Opposition forces in Venezuela on Friday delivered paperwork containing 3.4 million signatures gathered to support a referendum to cut short the term of President Hugo Chavez.
The Chavez opposition, all members of an umbrella group known as the Democratic Coordinator, delivered to the National Electoral Council (CNE) early Friday paperwork containing 3,467,050 signatures crammed into 250 boxes.
The paperwork was moved aboard two buses from an opposition center in Caracas, where the paperwork had been stored in vaults for safety purposes, to the downtown CNE offices.
PHOTO: AP
The number of signatures is far more than the 2.4 million minimum required by the Constitution to force a referendum on removing an elected official -- in this case the president -- from power.
Volunteers delivered the boxes under police and military escort starting around sunrise.
"We came here to demand respect for the will of millions of Venezuelans," said Julio Borges, an opposition legislator, who was present when the signatures were delivered.
The opposition collected the signatures between Nov. 28 and Dec. 1. Chavez opponents did not deliver them until Friday because they feared the government would change the rules on how to verify the signatures.
The Electoral Council now has 30 days to check their validity, after which a referendum could be called a maximum 97 of days after the council's decision is recorded.
CNE vice president Ezequiel Zamora said the five-member board of directors would meet immediately to set guidelines to verify the signatures.

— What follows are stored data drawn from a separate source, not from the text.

/-! ### BitPacker -/

/-- R31, R33 to R35: PACK.w completes, and slot k of its output holds the low w bits of value k, 0 past the last
value; nothing else changes. -/
def Obligations.PackCompletes : Prop :=
  ∀ (i : Instr) (w : Nat), (i, w) ∈ [(Instr.pack1, 1), (Instr.pack2, 2), (Instr.pack4, 4)] →
    ∀ (s : State) (v : List Byte), Accepted s i →
      s.mem.readBytes s.src.toNat s.count.toNat = some v →
      ∃ t out, exec i s = .next t ∧ StoredAtDst s t out 0 ∧
        out.length = packedBytes s.count.toNat w ∧
        ∀ k < 8 / w * out.length,
          (out.getD (k / (8 / w)) 0).toNat / 2 ^ (8 - w - w * (k % (8 / w))) % 2 ^ w =
            if k < s.count.toNat then (v.getD k 0).toNat % 2 ^ w else 0

/-- R32, R36 to R38: UNPACK.w completes, and value k of its output is slot k of its input; nothing else changes. -/
def Obligations.UnpackCompletes : Prop :=
  ∀ (i : Instr) (w : Nat), (i, w) ∈ [(Instr.unpack1, 1), (Instr.unpack2, 2), (Instr.unpack4, 4)] →
    ∀ (s : State) (v : List Byte), Accepted s i →
      s.mem.readBytes s.src.toNat (packedBytes s.count.toNat w) = some v →
      ∃ t out, exec i s = .next t ∧ StoredAtDst s t out 0 ∧ out.length = s.count.toNat ∧
        ∀ k < s.count.toNat,
          (out.getD k 0).toNat =
            (v.getD (k / (8 / w)) 0).toNat / 2 ^ (8 - w - w * (k % (8 / w))) % 2 ^ w

/-- R32: Unpack takes value k from its slot, depends on the first plen(n, w) bytes alone, and gives back the low
w bits of every value that was packed. -/
def Obligations.UnpackFunction : Prop :=
  ∀ w ∈ [1, 2, 4],
    (∀ (n : Nat) (bs : List Byte), (unpack w n bs).length = n ∧
      unpack w n (bs.take (packedBytes n w)) = unpack w n bs ∧
      ∀ k < n, (unpack w n bs).getD k 0 =
        (bs.getD (k / (8 / w)) 0).toNat / 2 ^ (8 - w - w * (k % (8 / w))) % 2 ^ w) ∧
    ∀ v : List Nat, unpack w v.length (pack w v) = v.map fun x => x % 2 ^ w

/-! ### ColorConverter -/

/-- R40: the narrowed code is the n-bit code nearest to v × (2^n - 1) / 255, no other code being as near, and
narrowing keeps 0, 255 and the order. -/
def Obligations.NarrowingIsNearest : Prop :=
  ∀ n ∈ [3, 4, 5, 6], ∀ v < 256,
    narrow n v = (v * (2 ^ n - 1) + 127) / 255 ∧ narrow n v < 2 ^ n ∧
    (∀ c < 2 ^ n, c ≠ narrow n v →
      ((255 * narrow n v : Int) - v * (2 ^ n - 1)).natAbs <
        ((255 * c : Int) - v * (2 ^ n - 1)).natAbs) ∧
    narrow n 0 = 0 ∧ narrow n 255 = 2 ^ n - 1 ∧ ∀ u ≤ v, narrow n u ≤ narrow n v

/-- R41: an 8-bit code is its own value; widening a narrower one replicates the code's bits, keeps the two
ends, is undone by narrowing, and a channel narrowed and widened moves by at most 18, 8, 4, 2 for 3, 4, 5,
6 bits. -/
def Obligations.WideningLaws : Prop :=
  (∀ c, widen8 c = c) ∧
  ∀ (n : Nat) (x : Nat → Nat) (bound : Nat),
    (n, x, bound) ∈ [(3, widen3, 18), (4, widen4, 8), (5, widen5, 4), (6, widen6, 2)] →
    x 0 = 0 ∧ x (2 ^ n - 1) = 255 ∧ (∀ c < 2 ^ n, x c = spread n c ∧ narrow n (x c) = c) ∧
      ∀ v < 256, ((x (narrow n v) : Int) - v).natAbs ≤ bound

/-- The instructions and element size of a group of CVT.E or CVT.D commands, and what one run of them does. -/
def ConverterEncodes (i : Instr) (size : Nat) : Prop :=
  ∀ (s : State) (v : List Byte), Accepted s i →
    s.mem.readBytes s.src.toNat (4 * s.count.toNat) = some v →
    ∃ t out, exec i s = .next t ∧ StoredAtDst s t out 0 ∧ out.length = size * s.count.toNat ∧
      ∀ k < s.count.toNat,
        fromBigEndian ((out.drop (size * k)).take size) = encodedCode s.params (pixelAt v k) i

/-- What one run of a CVT.D command does. -/
def ConverterDecodes (i : Instr) (size : Nat) : Prop :=
  ∀ (s : State) (v : List Byte), Accepted s i →
    s.mem.readBytes s.src.toNat (size * s.count.toNat) = some v →
    ∃ t out, exec i s = .next t ∧ StoredAtDst s t out 0 ∧ out.length = 4 * s.count.toNat ∧
      ∀ k < s.count.toNat,
        channelsOf (pixelAt out k) =
          decodedChannels (fromBigEndian ((v.drop (size * k)).take size)) i

/-- R43, R44, R46, R48: CVT.E to the one-byte encodings completes with the rule's code in every element, nothing
else changing. -/
def Obligations.EncodeToOneByte : Prop :=
  ∀ i ∈ [Instr.cvtEI4, Instr.cvtEI8, Instr.cvtEIA44], ConverterEncodes i 1

/-- R43, R50, R52, R54, R58: CVT.E to the two-byte encodings completes with the rule's code, most significant
byte first, in every element, nothing else changing. -/
def Obligations.EncodeToTwoBytes : Prop :=
  ∀ i ∈ [Instr.cvtEIA88, Instr.cvtERGB565, Instr.cvtERGB5A3, Instr.cvtEARGB4444],
    ConverterEncodes i 2

/-- R43, R56: CVT.E.ARGB8888 completes with a, r, g, b in every element, nothing else changing. -/
def Obligations.EncodeToFourBytes : Prop := ConverterEncodes .cvtEARGB8888 4

/-- R43, R45, R47, R49: CVT.D from the one-byte encodings completes with the rule's pixel for every element. -/
def Obligations.DecodeFromOneByte : Prop :=
  ∀ i ∈ [Instr.cvtDI4, Instr.cvtDI8, Instr.cvtDIA44], ConverterDecodes i 1

/-- R43, R51, R53, R55, R59: CVT.D from the two-byte encodings completes with the rule's pixel for every element. -/
def Obligations.DecodeFromTwoBytes : Prop :=
  ∀ i ∈ [Instr.cvtDIA88, Instr.cvtDRGB565, Instr.cvtDRGB5A3, Instr.cvtDARGB4444],
    ConverterDecodes i 2

/-- R43, R57: CVT.D.ARGB8888 completes with the rule's pixel for every element. -/
def Obligations.DecodeFromFourBytes : Prop := ConverterDecodes .cvtDARGB8888 4

/-! ### Quantizer -/

/-- The errors that the pixel (y, x) of a raster `w` pixels wide receives, in sixteenths: 7 from its left
neighbour, 3, 5 and 1 from its upper right, upper and upper left ones, those outside the raster giving
nothing (R65). -/
def carriedError (w : Nat) (e : Nat → Nat → Int) (y x : Nat) : Int :=
  (if 0 < x then 7 * e y (x - 1) else 0) +
    (if 0 < y ∧ x + 1 < w then 3 * e (y - 1) (x + 1) else 0) +
    (if 0 < y then 5 * e (y - 1) x else 0) +
    (if 0 < y ∧ 0 < x then e (y - 1) (x - 1) else 0)

/-- The index chosen for (y, x), as an entry of the palette. -/
def chosenEntry (w : Nat) (pal : List Pixel) (idx : List Nat) (y x : Nat) : Pixel :=
  pal.getD (idx.getD (y * w + x) 0) Pixel.zero

/-- R65: the indices of an error diffusion. Every index is the least of those nearest to a target, and each
channel of the target is the pixel's plus a sixteenth of the errors it receives, rounded half up, clamped to
0 to 255, the error of a pixel being its target less the entry chosen for it. -/
def DiffusedIndices (px : List Pixel) (w h : Nat) (pal : List Pixel) (idx : List Nat) : Prop :=
  idx.length = w * h ∧
  ∃ target : Nat → Nat → Pixel, ∀ y < h, ∀ x < w,
    LeastAt (fun j => squaredRGBA (target y x) (pal.getD j Pixel.zero)) pal.length
      (idx.getD (y * w + x) 0) ∧
    ∀ ch ∈ [Pixel.r, Pixel.g, Pixel.b, Pixel.a],
      ((ch (target y x)).toNat : Int) =
        max 0 (min 255 (((ch (px.getD (y * w + x) Pixel.zero)).toNat : Int) +
          (carriedError w
            (fun v u => ((ch (target v u)).toNat : Int) - (ch (chosenEntry w pal idx v u)).toNat)
            y x + 8) / 16))

/-- R63 to R65: the indices of a w×h raster against a palette: without dither the least nearest entry of every
pixel, with dither those of the error diffusion. -/
def AssignedIndices (px : List Pixel) (w h : Nat) (pal : List Pixel) (dither : Bool)
    (idx : List Nat) : Prop :=
  if dither = true then DiffusedIndices px w h pal idx
  else
    idx.length = w * h ∧
    ∀ k < w * h,
      LeastAt (fun j => squaredRGBA (px.getD k Pixel.zero) (pal.getD j Pixel.zero)) pal.length
        (idx.getD k 0)

/-- R61, R63 to R66, R69: QUANT completes unless it is strict and the colours do not fit: the palette of
BuildPalette, of min(U, K) entries, at AUX, and the index assigned to each pixel at DST, every other byte kept.
When the colours fit, the palette is the distinct colours by ascending key. -/
def Obligations.QuantCompletes : Prop :=
  ∀ (s : State) (v : List Byte), Accepted s .quant →
    s.mem.readBytes s.src.toNat (4 * rasterPixels s) = some v →
    (s.optStrict = true →
      distinctColours (pixelsOf (rasterPixels s) v) ≤ s.palsize.toNat) →
    ∃ (t : State) (pal : List Pixel) (idx : List Byte),
      exec .quant s = .next t ∧ RegistersKept s t ∧
      SuccessRecord t (rasterPixels s) pal.length ∧ idx.length = rasterPixels s ∧
      buildPalette (pixelsOf (rasterPixels s) v) s.palsize.toNat s.optStrict = .ok pal ∧
      pal.length = min (distinctColours (pixelsOf (rasterPixels s) v)) s.palsize.toNat ∧
      t.mem.readBytes s.aux.toNat (4 * pal.length) = some (pixelBytes pal) ∧
      t.mem.readBytes s.dst.toNat (rasterPixels s) = some idx ∧
      (∀ a, (a < s.aux.toNat ∨ s.aux.toNat + 4 * pal.length ≤ a) →
        (a < s.dst.toNat ∨ s.dst.toNat + rasterPixels s ≤ a) → t.mem.read a = s.mem.read a) ∧
      (∀ b ∈ idx, b.toNat < pal.length) ∧
      (distinctColours (pixelsOf (rasterPixels s) v) ≤ s.palsize.toNat →
        (∀ x, x ∈ pal ↔ x ∈ pixelsOf (rasterPixels s) v) ∧
        pal.Pairwise fun x y => pixelKey x < pixelKey y) ∧
      AssignedIndices (pixelsOf (rasterPixels s) v) s.width.toNat s.height.toNat pal s.optDither
        (idx.map BitVec.toNat)

/-- R155 with R61, R66, R110: with STRICT set and more distinct colours than PALSIZE, QUANT and TEX.ENC of an
index format fault with TooManyUniqueColors, ERRINFO the number of colours. -/
def Obligations.TooManyColoursFaults : Prop :=
  ∀ (i : Instr) (s : State) (v : List Byte), i ∈ [Instr.quant, Instr.texEnc 8, Instr.texEnc 9] →
    Accepted s i → s.mem.readBytes s.src.toNat (4 * rasterPixels s) = some v →
    s.optStrict = true → s.palsize.toNat < distinctColours (pixelsOf (rasterPixels s) v) →
    exec i s =
      .next (faulted s 4 (BitVec.ofNat 32 (distinctColours (pixelsOf (rasterPixels s) v))))

/-- Channel 0, 1, 2 or 3 of a pixel: r, g, b, a. -/
def channelValue (ch : Nat) (x : Pixel) : Nat := ([x.r, x.g, x.b, x.a].getD ch 0).toNat

/-- The key of a colour, in integers (R61). -/
def keyOf (x : Pixel) : Nat :=
  16777216 * x.r.toNat + 65536 * x.g.toNat + 256 * x.b.toNat + x.a.toNat

/-- The largest less the smallest value of a channel in a box (R62). -/
def rangeOf (box : Box) (ch : Nat) : Nat :=
  ((box.map fun e => channelValue ch e.1).max?.getD 0) -
    ((box.map fun e => channelValue ch e.1).min?.getD 0)

/-- The largest of a box's four ranges (R62). -/
def spanOf (box : Box) : Nat := ((List.range 4).map (rangeOf box)).max?.getD 0

/-- How many pixels the first `j` entries of a box stand for. -/
def firstCounts (box : Box) (j : Nat) : Nat := ((box.take j).map Prod.snd).sum

/-- R62: `k` is the least j ≥ 1 whose first j counts are half of the total or more, clamped to leave an entry
on each side. -/
def CutAt (sorted : Box) (k : Nat) : Prop :=
  ∃ j, 1 ≤ j ∧ firstCounts sorted sorted.length ≤ 2 * firstCounts sorted j ∧
    (∀ i, 1 ≤ i → i < j → 2 * firstCounts sorted i < firstCounts sorted sorted.length) ∧
    k = max 1 (min j (sorted.length - 1))

/-- R62, one turn of the loop: the first box of the largest span among those of two colours or more, sorted by
the first channel of its largest range and then by key, is cut; its upper part becomes the last box. -/
def SplitRule (boxes split : List Box) : Prop :=
  ∃ (b ch k : Nat) (box sorted : Box),
    boxes[b]? = some box ∧ 2 ≤ box.length ∧
    (∀ (j : Nat) (q : Box), boxes[j]? = some q → 2 ≤ q.length →
      spanOf q ≤ spanOf box ∧ (j < b → spanOf q < spanOf box)) ∧
    LeastAt (fun c => -(rangeOf box c : Int)) 4 ch ∧
    sorted.Perm box ∧
    (sorted.Pairwise fun e f =>
      channelValue ch e.1 < channelValue ch f.1 ∨
        (channelValue ch e.1 = channelValue ch f.1 ∧ keyOf e.1 < keyOf f.1)) ∧
    CutAt sorted k ∧ split = boxes.set b (sorted.take k) ++ [sorted.drop k]

/-- The mean of a channel over a box, weighted by the counts, rounded half up (R62). -/
def meanOf (box : Box) (ch : Nat) : Nat :=
  ((box.map fun e => e.2 * channelValue ch e.1).sum + firstCounts box box.length / 2) /
    firstCounts box box.length

/-- R62: the boxes of the median cut after n splits of a histogram of more than n colours: n + 1, none empty,
holding together exactly the histogram; the next split follows the rule while a box of two colours is left; and
the palette of K = n + 1 entries is the boxes' means. -/
def Obligations.MedianCutRule : Prop :=
  ∀ (px : List Pixel) (n : Nat), n < distinctColours px →
    let boxes := splitTimes n [histogram px]
    boxes.length = n + 1 ∧ (∀ b ∈ boxes, b ≠ []) ∧ boxes.flatten.Perm (histogram px) ∧
    (n = 0 → boxes = [histogram px]) ∧
    (n + 1 < distinctColours px →
      SplitRule boxes (splitTimes (n + 1) [histogram px]) ∧
      ∃ pal, buildPalette px (n + 1) false = .ok pal ∧ pal.length = n + 1 ∧
        ∀ j box, boxes[j]? = some box →
          channelsOf (pal.getD j Pixel.zero) =
            (meanOf box 0, meanOf box 1, meanOf box 2, meanOf box 3))

/-- R61: the histogram is the distinct colours with how often each occurs, by ascending key; a palette bound that
holds them all gives them all, in that order; a smaller one is TooManyUniqueColors(U) in strict mode. R62: the
palette depends on the multiset of the pixels alone, not on their positions. -/
def Obligations.PaletteRule : Prop :=
  ∀ px : List Pixel,
    (∀ (x : Pixel) (m : Nat), (x, m) ∈ histogram px ↔ x ∈ px ∧ m = px.count x) ∧
    ((histogram px).Pairwise fun e f => keyOf e.1 < keyOf f.1) ∧
    ∀ k : Nat,
      (∀ strict, distinctColours px ≤ k →
        buildPalette px k strict = .ok ((histogram px).map Prod.fst)) ∧
      (k < distinctColours px →
        buildPalette px k true =
          .error ⟨.tooManyUniqueColors, BitVec.ofNat 32 (distinctColours px)⟩) ∧
      ∀ (strict : Bool) (px' : List Pixel), px.Perm px' →
        buildPalette px k strict = buildPalette px' k strict

/-- R63 to R65: MapIndices assigns the indices of the rule, plain or diffused; and with a palette that holds every
colour of the raster, error diffusion assigns the indices the plain assignment does. -/
def Obligations.AssignmentRule : Prop :=
  ∀ (px : List Pixel) (w h : Nat) (pal : List Pixel), px.length = w * h →
    (∀ dither, pal ≠ [] → AssignedIndices px w h pal dither (mapIndices px w h pal dither)) ∧
    ((∀ x ∈ px, x ∈ pal) → mapIndices px w h pal true = mapIndices px w h pal false)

Chavez has said that he does not fear defeat in a recall referendum, but rather that a "megafraud" is being cooked to remove him from office, and that up to a third of the signatures are false.
The opposition also collected signatures aimed at ousting 27 legislators that support Chavez. Those signatures will be delivered on Tuesday.
Chavez supporters in turn collected signatures aimed at ousting 37 opposition legislators.
Meanwhile in Washington, State Department spokesman Adam Ereli said that US officials were pleased with the development.
"As a general comment, we would commend the peaceful, civil and orderly manner in which the signature-delivery process was conducted," Ereli said. "We think that this shows the Venezuelan people's continued efforts to resolve the country's political crisis are peaceful and constitutional and that they are using the instruments of democracy."
Ereli said that US officials are also "pleased" that observers from the Organization of American States and the Carter Center, run by former US president Jimmy Carter, are overseeing the process.
After five years in office, Chavez, a 49-year-old former lieutenant colonel, has already faced down general strikes -- one in 2001, and the other between late last year and early this year -- and survived a 47-hour civilian-military coup in mid-April last year.
Chavez earlier spent two years in prison in 1998 for his role in the failed February 1992 coup against then president Carlos Andres Perez.
Recent polls peg Chavez's popularity rating at around 40 percent, largely as a result of the popular support he enjoys among the country's poor, who make up some 60 percent of Venezuela's 25 million inhabitants.